Despite crypto regulation often developing slower than the technology, institutions often aim to create clear rules that support responsible growth and protect the market.

On May 15, 2025, the Securities and Exchange Commission’s (SEC) Division of Trading and Markets published a new FAQ document explaining how existing rules apply to crypto assets, broker-dealers, and distributed ledger technology.

While it refers to earlier guidance, such as the Special Purpose Broker-Dealer (SPBD) statement, the update offers fresh staff interpretations without changing laws or regulations.

This article explores those guidelines and explains their implications for digital asset custody, tokenized securities, and broker-dealer compliance.

Key Moments Shaping SEC Guidance

To provide some background, the SEC has shaped its crypto stance through key reports and statements, amongst which some of the main ones are:

1.2017 DAO Report: SEC’s first move, declaring DAO tokens as securities.

2. 2019 FinHub Framework: SEC’s guide to applying the Howey Test to crypto.

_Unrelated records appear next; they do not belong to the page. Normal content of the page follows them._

-- ==== Sys2Proof/Laws/KeepsRecord.lean ====
section
/-! SUPPORT. What each operation of Machine/Record.lean keeps: see Laws/Keeps.lean. -/

namespace Sys2Proof.Machine

variable {P : List Instr} {F : Tbl Nat}

theorem modSsd_ok {d : Nat} {g : Ssd → Ssd} {s : State} (hok : Ok P F s) : Ok P F (modSsd d g s) := by
  unfold modSsd
  try dsimp only
  repeat' first
    | with_reducible assumption | exact Ok.sys (by with_reducible assumption) | with_reducible apply modRec_ok

theorem judgeLow_ok {s : State} (hok : Ok P F s) : Ok P F (judgeLow s) := by
  unfold judgeLow
  try dsimp only
  repeat' first
    | with_reducible assumption | exact Ok.sys (by with_reducible assumption) | with_reducible apply modSsd_ok
    | with_reducible apply raise_ok | with_reducible apply unitEvent_ok | (with_reducible apply Ok.foldl; intro _ _ _)
    | with_reducible apply Ok.sys | split

theorem sendAdmin_ok {d : Nat} {l : List NvmeAdmin} {s : State} (hok : Ok P F s) : Ok P F (sendAdmin d l s) := by
  unfold sendAdmin
  try dsimp only
  repeat' first
    | with_reducible assumption | exact Ok.sys (by with_reducible assumption) | with_reducible apply emit_ok
    | (with_reducible apply Ok.foldl; intro _ _ _)

theorem attachSsd_ok {d : Nat} {s : State} (hok : Ok P F s) : Ok P F (attachSsd d s) := by
  unfold attachSsd
  try dsimp only
  repeat' first
    | with_reducible assumption | exact Ok.sys (by with_reducible assumption) | with_reducible apply modSsd_ok
    | with_reducible apply sendAdmin_ok | with_reducible apply lanesTurn_ok | with_reducible apply Ok.sys | split

theorem detachSsds_ok {s : State} (hok : Ok P F s) : Ok P F (detachSsds s) := by
  unfold detachSsds
  try dsimp only
  repeat' first
    | with_reducible assumption | exact Ok.sys (by with_reducible assumption) | with_reducible apply modSsd_ok
    | with_reducible apply sendAdmin_ok | (with_reducible apply Ok.foldl; intro _ _ _) | with_reducible apply Ok.sys | split

theorem pushWrite_ok {w : NvmeWrite} {s : State} (hok : Ok P F s) : Ok P F (pushWrite w s) := by
  unfold pushWrite
  try dsimp only
  repeat' first
    | with_reducible assumption | exact Ok.sys (by with_reducible assumption) | with_reducible apply modRec_ok
    | with_reducible apply attachSsd_ok | with_reducible apply emit_ok | with_reducible apply Ok.sys | split

theorem sendTo_ok {limit : Nat} {s : State} (hok : Ok P F s) : Ok P F (sendTo limit s) := by
  unfold sendTo
  try dsimp only
  repeat' first
    | with_reducible assumption | exact Ok.sys (by with_reducible assumption) | with_reducible apply modRec_ok
    | with_reducible apply pushWrite_ok | (with_reducible apply Ok.foldl; intro _ _ _) | with_reducible apply Ok.sys | split

theorem sendWhole_ok {s : State} (hok : Ok P F s) : Ok P F (sendWhole s) := by
  unfold sendWhole
  try dsimp only
  repeat' first
    | with_reducible assumption | exact Ok.sys (by with_reducible assumption) | with_reducible apply sendTo_ok

theorem placeChunk_ok {s : State} (hok : Ok P F s) : Ok P F (placeChunk s) := by
  unfold placeChunk
  try dsimp only
  repeat' first
    | with_reducible assumption | exact Ok.sys (by with_reducible assumption) | with_reducible apply modSsd_ok
    | (with_reducible apply Ok.foldl; intro _ _ _)

theorem answerStart_ok {first count : Nat} {s : State} (hok : Ok P F s) : Ok P F (answerStart first count s) := by
  unfold answerStart
  try dsimp only
  repeat' first
    | with_reducible assumption | exact Ok.sys (by with_reducible assumption) | with_reducible apply complete_ok
    | with_reducible apply modRec_ok | with_reducible apply Ok.sys | split

theorem mediaFull_ok {s : State} (hok : Ok P F s) : Ok P F (mediaFull s) := by
  unfold mediaFull
  try dsimp only
  repeat' first
    | with_reducible assumption | exact Ok.sys (by with_reducible assumption) | with_reducible apply raise_ok
    | with_reducible apply unitEvent_ok | with_reducible apply modRec_ok

theorem openChunk_ok {s : State} (hok : Ok P F s) : Ok P F (openChunk s) := by
  unfold openChunk
  try dsimp only
  repeat' first
    | with_reducible assumption | exact Ok.sys (by with_reducible assumption) | with_reducible apply placeChunk_ok
    | with_reducible apply mediaFull_ok | with_reducible apply modRec_ok | with_reducible apply pushWrite_ok
    | with_reducible apply Ok.sys | split

theorem putBytes_ok {bs : List Byte} {s : State} (hok : Ok P F s) : Ok P F (putBytes bs s) := by
  unfold putBytes
  try dsimp only
  repeat' first
    | with_reducible assumption | exact Ok.sys (by with_reducible assumption) | with_reducible apply sendWhole_ok
    | with_reducible apply modRec_ok

theorem putIndex_ok {e : IndexEntry} {s : State} (hok : Ok P F s) : Ok P F (putIndex e s) := by
  unfold putIndex
  try dsimp only
  repeat' first
    | with_reducible assumption | exact Ok.sys (by with_reducible assumption) | with_reducible apply modRec_ok

theorem beginClose_ok {reason : Nat} {s : State} (hok : Ok P F s) : Ok P F (beginClose reason s) := by
  unfold beginClose
  try dsimp only
  repeat' first
    | with_reducible assumption | exact Ok.sys (by with_reducible assumption) | with_reducible apply putBytes_ok
    | with_reducible apply modRec_ok | with_reducible apply Ok.sys | split

theorem takeAudio_ok {e : RingEntry} {s : State} (hok : Ok P F s) : Ok P F (takeAudio e s).2 := by
  unfold takeAudio
  try dsimp only
  repeat' first
    | with_reducible assumption | exact Ok.sys (by with_reducible assumption) | with_reducible apply bump_ok
    | with_reducible apply modRec_ok | with_reducible apply Ok.sys | split

theorem writeMeta_ok {e : RingEntry} {off len : Nat} {s : State} (hok : Ok P F s) : Ok P F (writeMeta e off len s) := by
  unfold writeMeta
  try dsimp only
  repeat' first
    | with_reducible assumption | exact Ok.sys (by with_reducible assumption) | with_reducible apply putIndex_ok
    | with_reducible apply putBytes_ok | with_reducible apply beginClose_ok | with_reducible apply modRec_ok
    | with_reducible apply Ok.sys | split

theorem writeFrame_ok {e : RingEntry} {r : List Byte} {s : State} (hok : Ok P F s) : Ok P F (writeFrame e r s) := by
  unfold writeFrame
  try dsimp only
  repeat' first
    | with_reducible assumption | exact Ok.sys (by with_reducible assumption) | with_reducible apply writeMeta_ok
    | with_reducible apply putBytes_ok | with_reducible apply beginClose_ok | with_reducible apply modRec_ok
    | with_reducible apply putIndex_ok | with_reducible apply Ok.sys | split

theorem writeGap_ok {first count reason stream_ : Nat} {s : State} (hok : Ok P F s) :
    Ok P F (writeGap first count reason stream_ s) := by
  unfold writeGap
  try dsimp only
  repeat' first
    | with_reducible assumption | exact Ok.sys (by with_reducible assumption) | with_reducible apply bump_ok
    | with_reducible apply putIndex_ok | with_reducible apply putBytes_ok

theorem keepAudio_ok {z : Nat} {e : RingEntry} {s : State} (hok : Ok P F s) : Ok P F (keepAudio z e s) := by
  unfold keepAudio
  try dsimp only
  repeat' first
    | with_reducible assumption | exact Ok.sys (by with_reducible assumption) | with_reducible apply modGroup_ok

theorem taken_ok {z : Nat} {e : RingEntry} {s : State} (hok : Ok P F s) : Ok P F (taken z e s) := by
  unfold taken
  try dsimp only
  repeat' first
    | with_reducible assumption | exact Ok.sys (by with_reducible assumption) | with_reducible apply modGroup_ok

theorem recordEntry_ok {z : Nat} {e : RingEntry} {s : State} (hok : Ok P F s) : Ok P F (recordEntry z e s) := by
  unfold recordEntry
  try dsimp only
  repeat' first
    | with_reducible assumption | exact Ok.sys (by with_reducible assumption) | with_reducible apply taken_ok
    | with_reducible apply putIndex_ok | with_reducible apply beginClose_ok | with_reducible apply takeAudio_ok
    | with_reducible apply writeFrame_ok | with_reducible apply keepAudio_ok | with_reducible apply Ok.sys | split

theorem leaveChunk_ok {total : Nat} {s : State} (hok : Ok P F s) : Ok P F (leaveChunk total s) := by
  unfold leaveChunk
  try dsimp only
  repeat' first
    | with_reducible assumption | exact Ok.sys (by with_reducible assumption) | with_reducible apply modRec_ok
    | with_reducible apply modSsd_ok | (with_reducible apply Ok.foldl; intro _ _ _)

theorem finishStop_ok {reason : Nat} {s : State} (hok : Ok P F s) : Ok P F (finishStop reason s) := by
  unfold finishStop
  try dsimp only
  repeat' first
    | with_reducible assumption | exact Ok.sys (by with_reducible assumption) | with_reducible apply raise_ok
    | with_reducible apply unitEvent_ok | with_reducible apply modRec_ok | with_reducible apply complete_ok
    | with_reducible apply bump_ok | (with_reducible apply Ok.foldl; intro _ _ _) | with_reducible apply Ok.sys | split

theorem stopFor_ok {reason : Nat} {s : State} (hok : Ok P F s) : Ok P F (stopFor reason s) := by
  unfold stopFor
  try dsimp only
  repeat' first
    | with_reducible assumption | exact Ok.sys (by with_reducible assumption) | with_reducible apply finishStop_ok
    | with_reducible apply modRec_ok | with_reducible apply Ok.sys | split

theorem noteLost_ok {z : Nat} {s : State} (hok : Ok P F s) : Ok P F (noteLost z s) := by
  unfold noteLost
  try dsimp only
  repeat' first
    | with_reducible assumption | exact Ok.sys (by with_reducible assumption) | with_reducible apply writeGap_ok
    | with_reducible apply modGroup_ok | with_reducible apply beginClose_ok | with_reducible apply Ok.sys | split

theorem openToStop_ok {s : State} (hok : Ok P F s) : Ok P F (openToStop s) := by
  unfold openToStop
  try dsimp only
  repeat' first
    | with_reducible assumption | exact Ok.sys (by with_reducible assumption) | with_reducible apply openChunk_ok
    | with_reducible apply finishStop_ok | with_reducible apply Ok.sys | split

theorem stopStep_ok {s : State} (hok : Ok P F s) : Ok P F (stopStep s) := by
  unfold stopStep
  try dsimp only
  repeat' first
    | with_reducible assumption | exact Ok.sys (by with_reducible assumption) | with_reducible apply finishStop_ok
    | with_reducible apply writeFrame_ok | with_reducible apply modRec_ok | with_reducible apply openToStop_ok
    | with_reducible apply noteLost_ok | with_reducible apply beginClose_ok | with_reducible apply Ok.sys | split

theorem thermalEnd_ok {s : State} (hok : Ok P F s) : Ok P F (thermalEnd s) := by
  unfold thermalEnd
  try dsimp only
  repeat' first
    | with_reducible assumption | exact Ok.sys (by with_reducible assumption) | with_reducible apply modGroup_ok
    | with_reducible apply stopFor_ok | (with_reducible apply Ok.foldl; intro _ _ _) | with_reducible apply Ok.sys | split

theorem openFor_ok {e : RingEntry} {s : State} (hok : Ok P F s) : Ok P F (openFor e s) := by
  unfold openFor
  try dsimp only
  repeat' first
    | with_reducible assumption | exact Ok.sys (by with_reducible assumption) | with_reducible apply openChunk_ok
    | with_reducible apply answerStart_ok | with_reducible apply Ok.sys | split

theorem drainOne_ok {s : State} (hok : Ok P F s) : Ok P F (drainOne s) := by
  unfold drainOne
  try dsimp only
  repeat' first
    | with_reducible assumption | exact Ok.sys (by with_reducible assumption) | with_reducible apply stopStep_ok
    | with_reducible apply writeFrame_ok | with_reducible apply modRec_ok | with_reducible apply openChunk_ok
    | with_reducible apply stopFor_ok | with_reducible apply thermalEnd_ok | with_reducible apply openFor_ok
    | with_reducible apply noteLost_ok | with_reducible apply recordEntry_ok | with_reducible apply Ok.sys | split

theorem drainFor_ok  : ∀ (n : Nat)  {s : State}, Ok P F s →
    Ok P F (drainFor n  s) := by
  intro n
  induction n with
  | zero =>
    intro  s h
    unfold drainFor
    try dsimp only
    repeat' with_reducible assumption
  | succ n ih =>
    intro  s h
    unfold drainFor
    try dsimp only
    repeat' first
      | with_reducible apply ih | with_reducible assumption | exact Ok.sys (by with_reducible assumption)
      | with_reducible apply drainOne_ok

theorem drain_ok {s : State} (hok : Ok P F s) : Ok P F (drain s) := by
  unfold drain
  try dsimp only
  repeat' first
    | with_reducible assumption | exact Ok.sys (by with_reducible assumption) | with_reducible apply judgeLow_ok
    | with_reducible apply drainFor_ok

theorem beginAt_ok {e : RingEntry} {s : State} (hok : Ok P F s) : Ok P F (beginAt e s) := by
  unfold beginAt
  try dsimp only
  repeat' first
    | with_reducible assumption | exact Ok.sys (by with_reducible assumption) | with_reducible apply modRec_ok
    | with_reducible apply modGroup_ok | (with_reducible apply Ok.foldl; intro _ _ _)

theorem recorderSees_ok {z : Nat} {s : State} (hok : Ok P F s) : Ok P F (recorderSees z s) := by
  unfold recorderSees
  try dsimp only
  repeat' first
    | with_reducible assumption | exact Ok.sys (by with_reducible assumption) | with_reducible apply beginAt_ok
    | with_reducible apply drain_ok | with_reducible apply Ok.sys | split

The SEC’s FinHub released the framework in 2019 to explain how it applies the Howey Test to digital assets. It did not introduce new rules but clarified how the four parts of the test apply in the crypto space:

  • Investment of money
  • In a common enterprise
  • With a reasonable expectation of profit
  • Derived from the efforts of others

The framework highlighted factors related to decentralization, such as whether profits depend on a central team’s efforts, how much control that team exercises, how decentralized the network is, and whether token holders rely on others to increase the asset’s value.

This guidance helped shape future SEC enforcement and remains a key reference in evaluating whether a crypto asset is a security.

3. April 10, 2025 Disclosure Rates: The statement focused on how firms should handle registration, prospectus delivery, and ongoing disclosures when offering or selling digital asset securities. It reminded issuers that the method of offering, whether through a blockchain, smart contract, or tokenized structure, does not alter their underlying legal obligations.

With this in mind, the new FAQ document offers insights that shape how custody, tokenized securities, and broker-dealer compliance are handled. The following section breaks down these areas in more detail.

Custody Clarified: What Broker-Dealers Need To Know

Broker-dealers must follow custody rules when they handle crypto assets that qualify as securities. These assets usually include investment contracts, stocks, bonds, and transferable shares.

The Howey Test helps define which assets count as securities. Bitcoin, Ether, and most stablecoins do not qualify as securities by themselves. Rule 15c3-3 applies to tokenized securities in digital form. It does not apply to these cryptocurrencies unless they are part of an investment contract.

Even when the crypto asset is not a security, broker-dealers must protect it. They must keep clear records, safeguard the assets, and store them in approved locations.

The SEC reminded firms about its 2020 SPBD framework. This framework is optional. However, firms that follow it may lower their risk of enforcement when they handle digital asset securities.

Each token needs a case-by-case review. If the token is a security, custody rules apply. If not, the firm still must protect customer assets and maintain proper records.

Tokenized Securities: Where Regulation Stands Now

Tokenized securities follow the same legal rules as traditional securities. Issuing them through blockchain or smart contracts does not remove any responsibilities with the SEC. 

Firms that offer or sell these digital assets must meet the same standards as those handling electronic or paper-based securities.

The SEC’s latest FAQ confirms that tokenized securities must follow registration, disclosures, and custody rules, including the Securities Act of 1933 and the Securities Exchange Act of 1934. The token format does not change the need to file correct disclosures or protect investors.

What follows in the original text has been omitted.